I decided to do a Pussycat Doll/Playboy Bunny Party look as its been requested alot and i haven't seen many tutorials on either of them.

THIS IS THE LOOK IM DOING:






Heres what you will need (you can obviously use different brands/tools) but this is what i used:




FACE
smashbox photofinish primer
benefit boi-ing concealer - medium (realness of concealness kit)
bare minerals foundation and mineral veil
Dior skinflash concealer/illuminator

CHEEKS
MAC sculpt n shape duo (contour)
MAC fafi fashion frenzy blush
MAC dresscamp blush - dresscamp pink

EYES
UDPP
MAC shadestick - sharkskin
MAC e/s - electra, pandamonium, carbon, nano gold
Bobbi Brown gel liner - granite ink
Lancome le crayon kohl pencil liner - noir
Lancome hypnose mascara - noir
Ardell lashes - invisiband lacies (no name or number for them)

LIPS
EA 8 hour cream (prep lips)
Boots No7 lip liner - 20 nude
MAC lipstick - fleshpot (heatherette)
MAC lipglass - sock hop (heatherette)

TOOLS
HARD CANDY - concealer
MAC 187 - foundation
MAC 182 - foundation
MAC 116 - blush/contour
MAC 217 - eyeshadow/blending
MAC 217SE - eyeshadow/brow highlight
MAC 275SE - eyeshadow
MAC 239SE - eyeshadow
MAC 219SE - eyeshadow under lower lash line
MAC 209SE - gel eyeliner

and on with the tutorial!!!! 
	

	
	
		
		

		
		
	


	




















STEP 1:  Do your usual face routine, here i have primer, concealer, foundation, powder all done, lips prepped and brows filled in.

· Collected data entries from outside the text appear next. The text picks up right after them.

-- ==== Sys2Proof/Laws/Kept1.lean ====
section
/-! SUPPORT. The operations of Mem, RegMap, Time, Ops, Light, Beams, MemCtl, Planner, Camera, Cal, MapWriter, Loop, Engine, Frames keep what Laws/Kept.lean says (one lemma each). -/

namespace Sys2Proof.Machine

/-! ### Mem -/

theorem State.wrBytes_kept {s0 : State} {s : State} (a : Nat) (bs : List Nat) (h_s : Kept s0 s) :
    Kept s0 (State.wrBytes s a bs) := by
  unfold State.wrBytes
  dsimp only
  with_reducible refine Kept.upd ?_
  with_reducible apply State.putBytes_kept
  assumption

theorem State.wrWords_kept {s0 : State} {s : State} (a : Nat) (ws : List Nat) (h_s : Kept s0 s) :
    Kept s0 (State.wrWords s a ws) := by
  unfold State.wrWords
  with_reducible apply State.wrBytes_kept
  assumption

/-! ### RegMap -/

theorem State.pokeF_kept {s0 : State} {s : State} (a : Nat) (lo : Nat) (len : Nat) (v : Nat) (h_s : Kept s0 s) :
    Kept s0 (State.pokeF s a lo len v) := by
  unfold State.pokeF
  with_reducible apply State.pokeW_kept
  assumption

theorem State.bump_kept {s0 : State} {s : State} (a : Nat) (lo : Nat) (len : Nat) (k : Nat) (h_s : Kept s0 s) :
    Kept s0 (State.bump s a lo len k) := by
  unfold State.bump
  with_reducible apply State.pokeF_kept
  assumption

/-! ### Time -/

theorem State.bumpFresh_kept {s0 : State} {s : State} (h_s : Kept s0 s) :
    Kept s0 (State.bumpFresh s) := by
  unfold State.bumpFresh
  with_reducible refine Kept.upd ?_
  assumption

/-! ### Ops -/

theorem State.faultOff_kept {s0 : State} {s : State} (src : Nat) (unit : Nat) (h_s : Kept s0 s) :
    Kept s0 (State.faultOff s src unit) := by
  unfold State.faultOff
  with_reducible refine Kept.upd ?_
  assumption

theorem State.wakeUp_kept {s0 : State} {s : State} (cause : Nat) (h_s : Kept s0 s) :
    Kept s0 (State.wakeUp s cause) := by
  unfold State.wakeUp
  refine Kept.ite ?_ ?_
  · with_reducible refine Kept.upd ?_
    assumption
  · assumption

theorem State.latchFault_kept {s0 : State} {s : State} (src : Nat) (sev : Nat) (det : List Nat) (h_s : Kept s0 s) :
    Kept s0 (State.latchFault s src sev det) := by
  unfold State.latchFault
  refine Kept.ite ?_ ?_
  · split
    dsimp only
    with_reducible apply State.pokeWords_kept
    with_reducible apply State.pokeW_kept
    with_reducible apply State.pokeW_kept
    with_reducible apply State.pokeW_kept
    with_reducible apply State.pokeW_kept
    with_reducible apply State.pokeW_kept
    assumption
  · dsimp only
    with_reducible apply State.pokeF_kept
    with_reducible apply State.bump_kept
    assumption

theorem State.eventAt_kept {s0 : State} {s : State} (time : Nat) (code : Nat) (tag : Option Nat) (det : List Nat) (h_s : Kept s0 s) :
    Kept s0 (State.eventAt s time code tag det) := by
  unfold State.eventAt
  refine Kept.ite ?_ ?_
  · assumption
  · refine Kept.ite ?_ ?_
    · dsimp only
      with_reducible refine Kept.upd' ?_ rfl rfl rfl rfl rfl rfl rfl
      with_reducible apply State.bump_kept
      assumption
    · with_reducible refine Kept.upd' ?_ rfl rfl rfl rfl rfl rfl rfl
      assumption

theorem State.event_kept {s0 : State} {s : State} (code : Nat) (det : List Nat) (h_s : Kept s0 s) :
    Kept s0 (State.event s code det) := by
  unfold State.event
  with_reducible apply State.eventAt_kept
  assumption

 STEP 2:  Apply your eyeshadow base all over lid going upto brow bone.. make sure its dried before going onto next step...

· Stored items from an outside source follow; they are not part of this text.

-- ==== Sys2Proof/Laws/Kept3.lean ====
section
/-! SUPPORT. The operations of Thermal, Recorder, Faults, Regs, Supervisor, Boot, Seam, Strips, Beat, Operands, JobOps keep what Laws/Kept.lean says (one lemma each). -/

namespace Sys2Proof.Machine

/-! ### Thermal -/

theorem State.zoneCauses_kept {s0 : State} {s : State} (z : Nat) (h_s : Kept s0 s) :
    Kept s0 (State.zoneCauses s z) := by
  unfold State.zoneCauses
  dsimp only
  with_reducible refine Kept.foldl ?_ _ _ ?_
  · intro x2_0 x2_1 x2_2
    refine Kept.ite ?_ ?_
    · with_reducible apply State.faultOn_kept
      assumption
    · with_reducible apply State.faultOff_kept
      assumption
  · assumption

theorem State.updZone_kept {s0 : State} {s : State} (z : Nat) (f : Zone → Zone) (h_s : Kept s0 s) :
    Kept s0 (State.updZone s z f) := by
  unfold State.updZone
  with_reducible refine Kept.upd ?_
  assumption

theorem State.zoneFailsafe_kept {s0 : State} {s : State} (z : Nat) (h_s : Kept s0 s) :
    Kept s0 (State.zoneFailsafe s z) := by
  unfold State.zoneFailsafe
  refine Kept.ite ?_ ?_
  · with_reducible apply State.updZone_kept
    assumption
  · refine Kept.ite ?_ ?_
    · assumption
    · with_reducible apply State.updZone_kept
      assumption

theorem State.fastSettle_kept {s0 : State} {s : State} (h_s : Kept s0 s) :
    Kept s0 (State.fastSettle s) := by
  unfold State.fastSettle
  with_reducible refine Kept.foldl ?_ _ _ ?_
  · intro x1_0 x1_1 x1_2
    dsimp only
    with_reducible apply State.pokeF_kept
    assumption
  · assumption

theorem State.sharesSettle_kept {s0 : State} {s : State} (h_s : Kept s0 s) :
    Kept s0 (State.sharesSettle s) := by
  unfold State.sharesSettle
  dsimp only
  with_reducible apply State.lampsSettle_kept
  with_reducible refine Kept.upd ?_
  with_reducible refine Kept.foldl ?_ _ _ ?_
  · intro x4_0 x4_1 x4_2
    with_reducible refine Kept.upd ?_
    with_reducible apply State.pokeW_kept
    assumption
  · with_reducible apply State.pokeW_kept
    with_reducible refine Kept.upd ?_
    assumption

theorem State.thermSettle_kept {s0 : State} {s : State} (h_s : Kept s0 s) :
    Kept s0 (State.thermSettle s) := by
  unfold State.thermSettle
  dsimp only
  with_reducible apply State.fastSettle_kept
  with_reducible apply State.sharesSettle_kept
  with_reducible refine Kept.foldl ?_ _ _ ?_
  · intro x4_0 x4_1 x4_2
    with_reducible apply State.zoneCauses_kept
    with_reducible apply State.zoneFailsafe_kept
    assumption
  · assumption

theorem State.sensWritten_kept {s0 : State} {s : State} (h_s : Kept s0 s) :
    Kept s0 (State.sensWritten s) := by
  unfold State.sensWritten
  with_reducible apply State.thermSettle_kept
  with_reducible refine Kept.foldl ?_ _ _ ?_
  · intro x2_0 x2_1 x2_2
    refine Kept.ite ?_ ?_
    · assumption
    · dsimp only
      with_reducible refine Kept.upd ?_
      with_reducible apply State.faultOff_kept
      with_reducible apply State.pokeF_kept
      assumption
  · assumption

theorem State.zoneWritten_kept {s0 : State} {s : State} (z : Nat) (h_s : Kept s0 s) :
    Kept s0 (State.zoneWritten s z) := by
  unfold State.zoneWritten
  with_reducible apply State.thermSettle_kept
  with_reducible apply State.updZone_kept
  assumption

theorem State.zoneSample_kept {s0 : State} {s : State} (z : Nat) (h_s : Kept s0 s) :
    Kept s0 (State.zoneSample s z) := by
  unfold State.zoneSample
  split
  · assumption
  · dsimp only
    with_reducible apply State.updZone_kept
    assumption

theorem State.sensorSample_kept {s0 : State} {s : State} (c : Nat) (x : SensorInput) (h_s : Kept s0 s) :
    Kept s0 (State.sensorSample s c x) := by
  unfold State.sensorSample
  refine Kept.ite ?_ ?_
  · assumption
  · split
    · dsimp only
      with_reducible apply State.thermSettle_kept
      refine Kept.ite ?_ ?_
      · refine Kept.ite ?_ ?_
        · with_reducible apply State.pokeF_kept
          with_reducible refine Kept.upd ?_
          with_reducible apply State.bumpFresh_kept
          assumption
        · with_reducible apply State.faultOff_kept
          with_reducible apply State.pokeF_kept
          with_reducible apply State.pokeF_kept
          with_reducible refine Kept.upd ?_
          with_reducible apply State.bumpFresh_kept
          assumption
      · with_reducible refine Kept.foldl ?_ _ _ ?_
        · intro x6_0 x6_1 x6_2
          refine Kept.ite ?_ ?_
          · with_reducible apply State.zoneSample_kept
            assumption
          · assumption
        · refine Kept.ite ?_ ?_
          · with_reducible apply State.pokeF_kept
            with_reducible refine Kept.upd ?_
            with_reducible apply State.bumpFresh_kept
            assumption
          · with_reducible apply State.faultOff_kept
            with_reducible apply State.pokeF_kept
            with_reducible apply State.pokeF_kept
            with_reducible refine Kept.upd ?_
            with_reducible apply State.bumpFresh_kept
            assumption
    · dsimp only
      with_reducible apply State.thermSettle_kept
      refine Kept.ite ?_ ?_
      · with_reducible apply State.faultOn_kept
        with_reducible apply State.pokeF_kept
        with_reducible refine Kept.upd ?_
        with_reducible apply State.bumpFresh_kept
        assumption
      · with_reducible refine Kept.upd ?_
        with_reducible apply State.bumpFresh_kept
        assumption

 STEP 3:  Apply a black base, MAC sharkskin shadestick is perfect for this, make a sort of shape so it flicks out near the top... this doesnt have to be perfect because we will be adding tape later on and applying the shadow over the top...

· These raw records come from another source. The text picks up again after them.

theorem execGPlanPolicy_kept {s0 : State} (dt : Nat) (hd : CmdHdr) (ws : List Word) {s : State} (h_s : Kept s0 s) :
    KeptOut s0 (execGPlanPolicy dt hd ws s) := by
  unfold execGPlanPolicy
  with_reducible apply gRun_kept
  · intro x1_0 x1_1 x1_2 x1_3
    with_reducible apply cmdPlanPolicy_kept
    assumption
  · assumption

theorem execGTimeSlew_kept {s0 : State} (dt : Nat) (hd : CmdHdr) (w1 : Word) {s : State} (h_s : Kept s0 s) :
    KeptOut s0 (execGTimeSlew dt hd w1 s) := by
  unfold execGTimeSlew
  with_reducible apply gRun_kept
  · intro x1_0 x1_1 x1_2 x1_3
    with_reducible apply cmdTimeSlew_kept
    assumption
  · assumption

theorem execGCamTable_kept {s0 : State} (dt : Nat) (hd : CmdHdr) (w1 : Word) (w2 : Word) (w3 : Word) (w4 : Word) (w5 : Word) {s : State} (h_s : Kept s0 s) :
    KeptOut s0 (execGCamTable dt hd w1 w2 w3 w4 w5 s) := by
  unfold execGCamTable
  with_reducible apply gRun_kept
  · intro x1_0 x1_1 x1_2 x1_3
    with_reducible apply cmdCamTable_kept
    assumption
  · assumption

theorem execGTimeEpoch_kept {s0 : State} (dt : Nat) (hd : CmdHdr) (w1 : Word) (w2 : Word) {s : State} (h_s : Kept s0 s) :
    KeptOut s0 (execGTimeEpoch dt hd w1 w2 s) := by
  unfold execGTimeEpoch
  with_reducible apply gRun_kept
  · intro x1_0 x1_1 x1_2 x1_3
    with_reducible apply cmdTimeEpoch_kept
    assumption
  · assumption

theorem execGTrigSet_kept {s0 : State} (dt : Nat) (hd : CmdHdr) (w1 : Word) (w2 : Word) (w3 : Word) (w4 : Word) (w5 : Word) (w6 : Word) {s : State} (h_s : Kept s0 s) :
    KeptOut s0 (execGTrigSet dt hd w1 w2 w3 w4 w5 w6 s) := by
  unfold execGTrigSet
  with_reducible apply gRun_kept
  · intro x1_0 x1_1 x1_2 x1_3
    with_reducible apply cmdTrigSet_kept
    assumption
  · assumption

theorem execGRegReset_kept {s0 : State} (dt : Nat) (hd : CmdHdr) {s : State} (h_s : Kept s0 s) :
    KeptOut s0 (execGRegReset dt hd s) := by
  unfold execGRegReset
  with_reducible apply gRun_kept
  · intro x1_0 x1_1 x1_2 x1_3
    with_reducible apply cmdRegReset_kept
    assumption
  · assumption

theorem execGLedgerConfig_kept {s0 : State} (dt : Nat) (hd : CmdHdr) (w1 : Word) (w2 : Word) (w3 : Word) (w4 : Word) {s : State} (h_s : Kept s0 s) :
    KeptOut s0 (execGLedgerConfig dt hd w1 w2 w3 w4 s) := by
  unfold execGLedgerConfig
  with_reducible apply gRun_kept
  · intro x1_0 x1_1 x1_2 x1_3
    with_reducible apply cmdLedgerConfig_kept
    assumption
  · assumption

theorem execGAxisSlot_kept {s0 : State} (dt : Nat) (hd : CmdHdr) (w1 : Word) (w2 : Word) (w3 : Word) (w4 : Word) {s : State} (h_s : Kept s0 s) :
    KeptOut s0 (execGAxisSlot dt hd w1 w2 w3 w4 s) := by
  unfold execGAxisSlot
  with_reducible apply gRun_kept
  · intro x1_0 x1_1 x1_2 x1_3
    with_reducible apply cmdAxisSlot_kept
    assumption
  · assumption

theorem execGCamQuery_kept {s0 : State} (dt : Nat) (hd : CmdHdr) (w1 : Word) {s : State} (h_s : Kept s0 s) :
    KeptOut s0 (execGCamQuery dt hd w1 s) := by
  unfold execGCamQuery
  with_reducible apply gRun_kept
  · intro x1_0 x1_1 x1_2 x1_3
    with_reducible apply cmdCamQuery_kept
    assumption
  · assumption

theorem execGAxisStatus_kept {s0 : State} (dt : Nat) (hd : CmdHdr) (w1 : Word) {s : State} (h_s : Kept s0 s) :
    KeptOut s0 (execGAxisStatus dt hd w1 s) := by
  unfold execGAxisStatus
  with_reducible apply gRun_kept
  · intro x1_0 x1_1 x1_2 x1_3
    with_reducible apply cmdAxisStatus_kept
    assumption
  · assumption

theorem execGCamTrigger_kept {s0 : State} (dt : Nat) (hd : CmdHdr) (w1 : Word) (w2 : Word) (w3 : Word) {s : State} (h_s : Kept s0 s) :
    KeptOut s0 (execGCamTrigger dt hd w1 w2 w3 s) := by
  unfold execGCamTrigger
  with_reducible apply gRun_kept
  · intro x1_0 x1_1 x1_2 x1_3
    with_reducible apply cmdCamTrigger_kept
    assumption
  · assumption

theorem execGPlanResume_kept {s0 : State} (dt : Nat) (hd : CmdHdr) {s : State} (h_s : Kept s0 s) :
    KeptOut s0 (execGPlanResume dt hd s) := by
  unfold execGPlanResume
  with_reducible apply gRun_kept
  · intro x1_0 x1_1 x1_2 x1_3
    with_reducible apply cmdPlanResume_kept
    assumption
  · assumption

theorem execGAxisClear_kept {s0 : State} (dt : Nat) (hd : CmdHdr) (w1 : Word) (w2 : Word) {s : State} (h_s : Kept s0 s) :
    KeptOut s0 (execGAxisClear dt hd w1 w2 s) := by
  unfold execGAxisClear
  with_reducible apply gRun_kept
  · intro x1_0 x1_1 x1_2 x1_3
    with_reducible apply cmdAxisClear_kept
    assumption
  · assumption

theorem execGPlanStatus_kept {s0 : State} (dt : Nat) (hd : CmdHdr) {s : State} (h_s : Kept s0 s) :
    KeptOut s0 (execGPlanStatus dt hd s) := by
  unfold execGPlanStatus
  with_reducible apply gRun_kept
  · intro x1_0 x1_1 x1_2 x1_3
    with_reducible apply cmdPlanStatus_kept
    assumption
  · assumption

 STEP 4:  Your eyes should now look something like this! and like i said previously it doesnt have to be perfect as long as you have the shapes similar on each eye.






 STEP 5:  Grab a silver eyeshadow and an eyeshadow brush.  Electra is the perfect silver for this but you could use any brand as they are all pretty much similar...






 STEP 6:  Apply the silver eyeshadow to the inner corner blending to the centre (this 275 brush is perfect for applying in this area and the shape fits perfectly to fit your eye)






 STEP 7:  Next grab an eyeshadow a lil darker than the silver but not too dark (make sure its not black)  im using pandamonium and using the same brush.






 STEP 8:  Apply the dark silvery/grey colour in the centre blending from the silver you applied earlier and blending out towards the outer corner.






 STEP 9:  Now add tape to each corner of eye, grab your black base again and apply it out until it reaches the tape.  Dont remove the tape yet!






 STEP 10:  Grab a matte black eyeshadow (im using Carbon) and a soft brush (any blending brush would work well for this) 






 STEP 11:  Apply it to the outer edge of eye going upto the edge of tape and blending into the dark silver/grey shadow you applied before the matte black.









 STEP 12:  Grab your silver and dark silver/grey eyeshadows again along with a pencil brush (219)...






STEP 13:  ...then apply under bottom lash line (matte black on outer edge then silver from centre to inner edge, blending both together)






 STEP 14:  now it's time to highlight the brow bone!  grab any highlight colour (im using nano gold as it has a soft hint of pink to it to add a touch of colour)






 STEP 15:  apply it to brow bone and inner corner of eye (tear duct area) for that 'awake' look!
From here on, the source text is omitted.